The proposing release requests comments on whether the proposed critical accounting policies to be included in the MD&A section should be subject to independent auditor examination. We would not support examining and reporting on only a portion of MD&A. By attempting to carve out a separate section of MD&A and subjecting this separate section to examination, but not MD&A in its entirety, would imply that this separate section is more important than another section. We believe a "piecemeal" approach to providing assurance on only limited portions of the MD&A section would also inappropriately elevate one component of MD&A over other equally or more important components. It also would be difficult for readers of the MD&A section to understand different levels of auditor involvement with the MD&A information when some information is subjected to the auditor's procedures under SAS No. 8, Other Information in Documents Containing Audited Financial Statements, and if other selected information, such as critical accounting policies, is subjected to examination-level assurance. This may actually mislead a reader into thinking that an auditor had examined a certain section when, in fact, it had not.

As noted above, by including certain critical accounting policy disclosures in the footnotes, appropriate independent assurance on such disclosures could be achieved in the context of the overall financial statements because the disclosures would be within the scope of the financial statement audit.

If the final rule requires auditor attestation of MD&A, we strongly recommend that this provision be made effective for annual reports filed a year after initial adoption of the final rule. We believe it is not practical to make this portion of any final rulemaking effective for 2002, for a number of reasons.

  • AT 701, Management's Discussion and Analysis, as it currently exists, will need to be amended in order to address the requirements of the Proposed Rule.

  • Our internal research indicates that attestations under AT 701 have not been widely implemented to date, and the profession will need some time to develop suitable examination programs that are tailored to the specific requirements of the final rule.

  • Auditing firms will need time to train personnel on these types of engagements to ensure effective coverage and appropriate procedures.

  • Registrants will need to be educated on the documentation and support required by auditors to attest to the disclosures in MD&A, and will need time to plan for this additional engagement.

  • An unprecedented number of registrants recently have changed, or anticipate changing by the end of the year, their independent accountants. A change in independent accountant requires a significant time commitment from both the registrant and the successor auditor, and with the unparalleled number of changes, the national accounting firms that audit the preponderance of registrants are integrating a large number of new personnel, in addition to the new clients.

    In short, the implementation of the Proposed Rule and other recent rulemakings, such as accelerated filing deadlines, on top of the other changes occurring in the current financial reporting environment, will place additional significant demands on the existing resources devoted to the financial reporting process.

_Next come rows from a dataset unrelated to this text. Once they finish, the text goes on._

-- ==== Sys2Proof/Laws/Protocol.lean ====
section
/-! SUPPORT. What one attempt and one turn of the exchange's loop can do (60_exceptions.md R192 to R196), and how the actions on
the link are counted. -/

namespace Sys2Proof.Machine

/-! ### One attempt -/

@[simp] theorem attempt_reopenFailed (s : State) :
    attempt .reopenFailed s = .next { state := s, actions := [], result := .transportError } := rfl

@[simp] theorem attempt_ioException (s : State) :
    attempt .ioException s = .next { state := s, actions := [.transmit s.frame], result := .transportError } := rfl

/-- An attempt that completes did to the link what its outcome says, and ends with `TransportError` or with a PARSE of the
received bytes. -/
theorem attempt_cases {l : LinkOutcome} {s : State} {r : HostRun AttemptResult} (h : attempt l s = .next r) :
    r.actions = l.actions s.frame ∧
    (r.state = s ∧ r.result = .transportError ∨
      ∃ bytes, l = .received bytes ∧ r.result = .status r.state.code ∧
        runEvents (rxLoad (bytes.take Config.rxMax) ++ [cmd .parse]) s = .next r.state) := by
  cases l with
  | reopenFailed => cases h; exact ⟨rfl, .inl ⟨rfl, rfl⟩⟩
  | ioException => cases h; exact ⟨rfl, .inl ⟨rfl, rfl⟩⟩
  | received bytes =>
    simp only [attempt] at h
    cases hr : runEvents (rxLoad (bytes.take Config.rxMax) ++ [cmd .parse]) s with
    | next t => rw [hr] at h; cases h; exact ⟨rfl, .inr ⟨bytes, rfl, rfl, hr⟩⟩
    | fault f => rw [hr] at h; cases h
    | refused f => rw [hr] at h; cases h

/-! ### One turn of the loop -/

section
variable {p : Config.HostParams} {q : Request} {link : Nat → LinkOutcome} {left a : Nat} {done : List LinkAction}
  {s : State} {r : HostRun AttemptResult}

theorem attempts_success (h : attempt (link a) s = .next r) (hr : r.result = .status .ok) :
    attempts p q link left a done s =
      .next { state := r.state, actions := done ++ r.actions, result := q.success r.state } := by
  cases left <;> simp [attempts, h, andThen, hr]

theorem attempts_retry (h : attempt (link a) s = .next r) (hr : r.result.retryable = true) :
    attempts p q link (left + 1) a done s =
      attempts p q link left (a + 1) (done ++ r.actions ++ [.reopen, .sleep p.backoffMs]) r.state := by
  have hok : r.result ≠ .status .ok := fun e => by rw [e] at hr; cases hr
  simp [attempts, h, andThen, hok, hr]

theorem attempts_exhausted (h : attempt (link a) s = .next r) (hr : r.result ≠ .status .ok) :
    attempts p q link 0 a done s =
      .next { state := r.state, actions := done ++ r.actions, result := .failed r.result } := by
  simp [attempts, h, andThen, hr]

theorem attempts_notRetryable (h : attempt (link a) s = .next r) (hr : r.result ≠ .status .ok)
    (hn : r.result.retryable = false) :
    attempts p q link left a done s =
      .next { state := r.state, actions := done ++ r.actions, result := .failed r.result } := by
  cases left <;> simp [attempts, h, andThen, hr, hn]

end

/-! ### Counting the actions -/

@[simp] theorem transmissions_nil : transmissions [] = 0 := rfl
@[simp] theorem reopens_nil : reopens [] = 0 := rfl

@[simp] theorem transmissions_append (as bs : List LinkAction) :
    transmissions (as ++ bs) = transmissions as + transmissions bs := List.countP_append

@[simp] theorem reopens_append (as bs : List LinkAction) : reopens (as ++ bs) = reopens as + reopens bs :=
  List.countP_append

@[simp] theorem transmissions_retry (ms : Nat) (as : List LinkAction) :
    transmissions (.reopen :: .sleep ms :: as) = transmissions as := by
  simp only [transmissions, List.countP_cons]
  rfl

@[simp] theorem reopens_retry (ms : Nat) (as : List LinkAction) :
    reopens (.reopen :: .sleep ms :: as) = reopens as + 1 := by
  simp only [reopens, List.countP_cons]
  rfl

@[simp] theorem reopens_actions (f : List Byte) (l : LinkOutcome) : reopens (l.actions f) = 0 := by
  cases l <;> rfl

theorem transmissions_actions (f : List Byte) (l : LinkOutcome) :
    transmissions (l.actions f) = if l = .reopenFailed then 0 else 1 := by
  cases l <;> rfl

end Sys2Proof.Machine
end

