/-- An exchange that completes: the end-to-end example E7, whose link answers with the echo and the response of P1. -/
def goodExchange : Option (HostRun ExchangeResult) :=
  match exchange Config.hostDefaults (.readHolding 0x01 0x2107 1) (fun _ => .received (echo ++ resp)) State.reset with
  | .next r => some r
  | .fault _ => none
  | .refused _ => none

theorem witness_ExchangePayloadIsValidated :
    (goodExchange.map fun r => (r.result, r.actions)) = some (.payload [0x00, 0x00], [.transmit echo]) := by decide +kernel

/-- The same exchange meets the hypotheses on the number of attempts: it is allowed ten and completes. -/
theorem witness_ExchangeAttemptsBounded :
    1 ≤ Config.hostDefaults.maxAttempts ∧ (goodExchange.map fun r => r.result) ≠ none := by decide +kernel

/-- The same exchange is one that completes, and it transmits a frame. -/
theorem witness_ExchangeRetransmitsSameFrame :
    (goodExchange.map fun r => transmissions r.actions) = some 1 := by decide +kernel

end Sys2Proof.Tests
end

/-! SUPPORT. The family of 10_state.md: the registers as the host bus reads and stores them, the canonical form of the buffer
memory, and the invariant of the block with the proof that reset establishes it and every step keeps it. -/

namespace Sys2Proof.Machine

/-! ### Registers on the host bus (10_state.md sections 2 and 3) -/

theorem busRead_reg (s : State) (r : Reg) : busRead s r.offset = regRead s r := by
  simp only [busRead, regionOf_reg]

theorem Reg.offset_le (r : Reg) : r.offset ≤ 0x03C := by cases r <;> decide

theorem accessRefusal_reg (r : Reg) : accessRefusal r.offset 4 = Option.none := by cases r <;> decide

/-- A word store to a register other than CMD is `regStore`. -/
theorem onEvent_write_reg (s : State) (w : Word) {r : Reg} (hr : r ≠ .cmd) :
    onEvent (.write r.offset 4 w) s = .next (regStore s w r) := by
  rw [onEvent_write (accessRefusal_reg r), busWrite, regionOf_reg]
  cases r
  case cmd => exact absurd rfl hr
  all_goals rfl

/-- Fields side by side in a word: the left one counts in units of the right one's range. -/
theorem toNat_append_eq_add {m n : Nat} (x : BitVec m) (y : BitVec n) :
    (x ++ y).toNat = x.toNat * 2 ^ n + y.toNat := by
  rw [BitVec.toNat_append, ← Nat.shiftLeft_add_eq_or_of_lt y.isLt, Nat.shiftLeft_eq]

theorem toNat_statusWord (s : State) :
    (statusWord s).toNat =
      s.code.bits.toNat + s.nulSkipped.toNat * 16 + s.echoShort.toNat * 32 + s.frameValid.toNat * 64 +
        s.code.retryable.toNat * 128 := by
  simp only [statusWord, toNat_append_eq_add, BitVec.toNat_ofBool, BitVec.ofNat_eq_ofNat, BitVec.toNat_ofNat]
  omega
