-- ==== Sys2Proof/WellFormed.lean ====
section
/-! DEFINITION. Well-formed commands: every selector operand holds one of its valid values (30_encoding.md R64).
A command with an invalid selector still has a meaning, the no-op of 40_register_primitives.md R75. -/

namespace Sys2Proof

/-- Timer identity: 0 or 1 (30_encoding.md R64; `valid_timer` of 00_scope.md R19). -/
def validTimer (a : Byte) : Bool := a.toNat < 2

/-- Timer-or-counter selector: 0 or 1 (30_encoding.md R64). -/
def validCtSel (b : Byte) : Bool := b.toNat < 2

/-- Mode: 0 to 3 (30_encoding.md R64). -/
def validMode (c : Byte) : Bool := c.toNat < 4

/-- Unit: 0 or 1 (30_encoding.md R64). -/
def validUnit (c : Byte) : Bool := c.toNat < 2

/-- Every selector of the command is valid (30_encoding.md R64; "Valid when" in each operation's rule). -/
def Instr.wellFormed : Instr → Bool
  | .cfgmode a b c => validTimer a && validCtSel b && validMode c
  | .loadcnt a _ => validTimer a
  | .start a => validTimer a
  | .stop a => validTimer a
  | .rdovf a => validTimer a
  | .irqmodeOff a => validTimer a
  | .irqmodeOn a _ => validTimer a
  | .inittick a c => validTimer a && validUnit c
  | .rdtick => true
  | .delayus _ => true
  | .delayms _ => true

end Sys2Proof
end

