-- ==== Sys2Proof/Machine/Dispatch.lean ====
section
/-! DEFINITION. One arm per command: what the foreground does with the command `i` in the state `s`. With the
foreground idle this is the command's issue; with the foreground busy it is the command's step at the current label
(00_scope.md R9; log 21). `step` calls it only when the spec enables that step. -/

namespace Sys2Proof.Machine

open Sys2Proof

def exec (i : Instr) (s : State) : Host.Outcome State Fault Refusal :=
  match i with
  | .cfgmode a b c => Sys2Proof.Machine.execCfgmode a b c s
  | .loadcnt a imm => Sys2Proof.Machine.execLoadcnt a imm s
  | .start a => Sys2Proof.Machine.execStart a s
  | .stop a => Sys2Proof.Machine.execStop a s
  | .rdovf a => Sys2Proof.Machine.execRdovf a s
  | .irqmodeOff a => Sys2Proof.Machine.execIrqmodeOff a s
  | .irqmodeOn a imm => Sys2Proof.Machine.execIrqmodeOn a imm s
  | .inittick a c => Sys2Proof.Machine.execInittick a c s
  | .rdtick => Sys2Proof.Machine.execRdtick s
  | .delayus imm => Sys2Proof.Machine.execDelayus imm s
  | .delayms imm => Sys2Proof.Machine.execDelayms imm s

end Sys2Proof.Machine
end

    Delayed adoption of attestation would allow management, legal advisors and independent accountants to become comfortable with the disclosure requirements without the added burden of attestation. This approach would facilitate an orderly transition to revised business models for both registrants and auditing firms, and help to control the increased implementation costs borne by investors.

    Quarterly Updates

    We support the proposal to require a quarterly MD&A update on critical accounting estimates in Forms 10-Q and 10-QSB. The Proposed Rule would not explicitly require qualitative and quantitative discussion in quarterly reports concerning past material changes in critical accounting estimates. Item 303(b) of Regulation S-K requires interim period discussion sufficient to enable the reader to assess material changes in financial condition and results of operations. To the extent past changes in estimates have had a material effect on the quarterly financial presentation, we believe that discussion of those changes should be provided in quarterly reports on Forms 10-Q and 10-QSB. Consistent with our views on annual discussion of past material changes, this provision should be applied prospectively, beginning with the first quarterly report due after the effective date of the final rule.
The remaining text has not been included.